Strategies and techniques help us achieve results – but they are just tools.

We learn that when we imitate nature, our gardens take on a life of their own. They become self-maintaining with little interference from us.

Why Gaia? Gaia is equilibrium. Perfect balance of both animate and inanimate forms and all the key elements of temperature, atmosphere, water, and mass that make our planet habitable. It is continually evolving. Does it include mankind? Maybe – maybe not. But for now, in the little universe that we call our backyards, we have an opportunity to transform a nutrient-consuming wasteland into a self-supporting Garden of Eden.

The result? A lush garden so complex, we cannot really fathom all the interactions that are happening around us, above, and under foot. Sustainable gardening at its finest.

So how do you do permaculture? I cannot recommend this book enough.

Everything is described in detail in Hemenway’s book.
(Click on this link if you want to read a fairly detailed excerpt on how to build a “guild” with an apple tree as its center focus.)

Gaia’s Garden tells you how to think of your space as an ecosystem. How to look at the ecology of that system and the role of each component. How to create synergistic communities where each part amplifies the whole. How to increase the fertility of your soil, capture and conserve water, mimic nature, garden in 3-dimensions, encourage beneficial insects and other animals to take up residence. Hemenway addresses different regions: temperate, dryland, and tropical. He gives specifics on design ideas, zones, functions, and guild combinations. He lists plants that are nitrogen fixers, nutrient accumulators, and hosts for insects. He tabulates those that provide mulch material, feed for animals, or habitat for wildlife. No matter where you are – in the city – in the country – at any latitude – whether you have acreage or a simple back porch – this book describes how to be more self-reliant. He makes a complex subject very easy to grasp. It is a process. We are working with systems that are constantly changing. Our knowledge, with our gardens, is continually growing.

My own garden suddenly appears so fragmented. It is a bold realization.

I return to thinking about the 300-year-old Vietnamese family garden. It has evolved to be a place where man is but one of the many organisms in the whole.
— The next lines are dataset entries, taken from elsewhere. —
theorem Round.unbind (g : Guard) (size : Nat) (base : Nat) : Round.Statement (.unbind g size base) := by
  refine roundVMB rfl rfl rfl ⟨by decide, by decide⟩ fun hw => ?_
  change (Wf.guard g && (size == 2 || size == 3) && Wf.s base) = true at hw
  simp only [Bool.and_eq_true] at hw
  have hg := wfG hw.1.1
  have hz : size = 2 ∨ size = 3 := by simpa using hw.1.2
  have hb := wfS hw.2
  refine ⟨⟨hg, by omega, by omega, by omega, by omega, by omega, by omega, by omega, by omega, by omega, by omega⟩, fun w e0 e2 k => ?_⟩
  have k1_3 : fld w 1 3 = size := (k 1 3 (by decide)).trans (by unfold fld; simp only [show natOf false = 0 from rfl]; omega)
  have k29_8 : fld w 29 8 = base := (k 29 8 (by decide)).trans (by unfold fld; simp only [show natOf false = 0 from rfl]; omega)
  have k4_14 : fld w 4 14 = 0 := (k 4 14 (by decide)).trans (by unfold fld; simp only [show natOf false = 0 from rfl]; omega)
  have k0_1 : fld w 0 1 = 0 := (k 0 1 (by decide)).trans (by unfold fld; simp only [show natOf false = 0 from rfl]; omega)
  show buildUni1 5 w = _
  delta buildUni1
  simp [e0, W.ra, k1_3, k29_8, k4_14, k0_1]

theorem Round.ipf (g : Guard) (a : Nat) (d : Int) (n : Nat) : Round.Statement (.ipf g a d n) := by
  refine roundVI rfl rfl rfl ⟨by decide, by decide, by decide⟩ fun hw => ?_
  change (Wf.guard g && Wf.s a && decide (-32768 ≤ d) && decide (d < 32768) && decide (1 ≤ n) && decide (n ≤ 16)) = true at hw
  simp only [Bool.and_eq_true, decide_eq_true_eq] at hw
  obtain ⟨⟨⟨⟨⟨hg, ha⟩, hd1⟩, hd2⟩, hn1⟩, hn2⟩ := hw
  have ha := wfS ha
  have hc : sCode d 16 < 65536 := sCode_lt d 16
  refine ⟨⟨wfG hg, by decide, by decide, by omega, by omega, by decide⟩, fun w W => ?_⟩
  have k1 : fld w 7 4 = n - 1 := (W.inImm 7 4 (by decide) (by decide)).trans (by unfold fld; omega)
  have k2 : sfld w 11 16 = d := sfld_eq (by decide) ((W.inImm 11 16 (by decide) (by decide)).trans (by unfold fld; omega)) (by simpa using hd1) (by simpa using hd2)
  show buildUni1 6 w = _
  delta buildUni1
  simp only [k1, k2, W.head.fg, W.fra (show a < 256 by omega), W.fmod, if_true]
  rw [show n - 1 + 1 = n by omega]

theorem Round.barSync (g : Guard) (q : Nat) (bar : Nat) (a : Nat) : Round.Statement (.barSync g q bar a) := by
  refine roundV rfl rfl rfl ⟨by decide, by decide, by decide⟩ fun hw => ?_
  change (Wf.guard g && Wf.p q && Wf.t bar && Wf.s a) = true at hw
  simp only [Bool.and_eq_true] at hw
  have h1 := wfG hw.1.1.1
  have h2 := wfP hw.1.1.2
  have h3 := wfT hw.1.2
  have h4 := wfS hw.2
  exact ⟨⟨by omega, by omega, by omega, by omega, by omega, by omega, by omega⟩, fun w W => by
    show buildUni2 0 w = _
    delta buildUni2
    simp [W.head.fg, W.fd, W.fmod, W.fra (by omega), W.frc (by omega)]
    try simp [fld]
    try omega⟩

theorem Round.barArrive (g : Guard) (q : Nat) (bar : Nat) (a : Nat) : Round.Statement (.barArrive g q bar a) := by
  refine roundV rfl rfl rfl ⟨by decide, by decide, by decide⟩ fun hw => ?_
  change (Wf.guard g && Wf.p q && Wf.t bar && Wf.s a) = true at hw
  simp only [Bool.and_eq_true] at hw
  have h1 := wfG hw.1.1.1
  have h2 := wfP hw.1.1.2
  have h3 := wfT hw.1.2
  have h4 := wfS hw.2
  exact ⟨⟨by omega, by omega, by omega, by omega, by omega, by omega, by omega⟩, fun w W => by
    show buildUni2 0 w = _
    delta buildUni2
    simp [W.head.fg, W.fd, W.fmod, W.fra (by omega), W.frc (by omega)]
    try simp [fld]
    try omega⟩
In looking to the past, we can see a vision for the future.

I ask, instead of obliterating our planet with wasteful practices that erode the soils that feed us, pollute our waters, and crumble our economic base – for that matter, instead of employing warfare that threatens to obliterate the human race – what if we were to turn our planet into a big Gaia garden where humans, instead of being focused on greed, power, and exploitation, were a vital, nurturing part of the ecosystem, a place where the harmony of mutual existence allows all to thrive? Technology is not in conflict with this ideal – rather, it is a tool. Our spirituality is a means to connect. Each functioning component – animate or not – is mutually inclusive. As humans, however, we have a unique capability: we can share what we learn and grow with our fellow man. We can make the world a better place. We can reinvest in our planet, and in the process, humanity.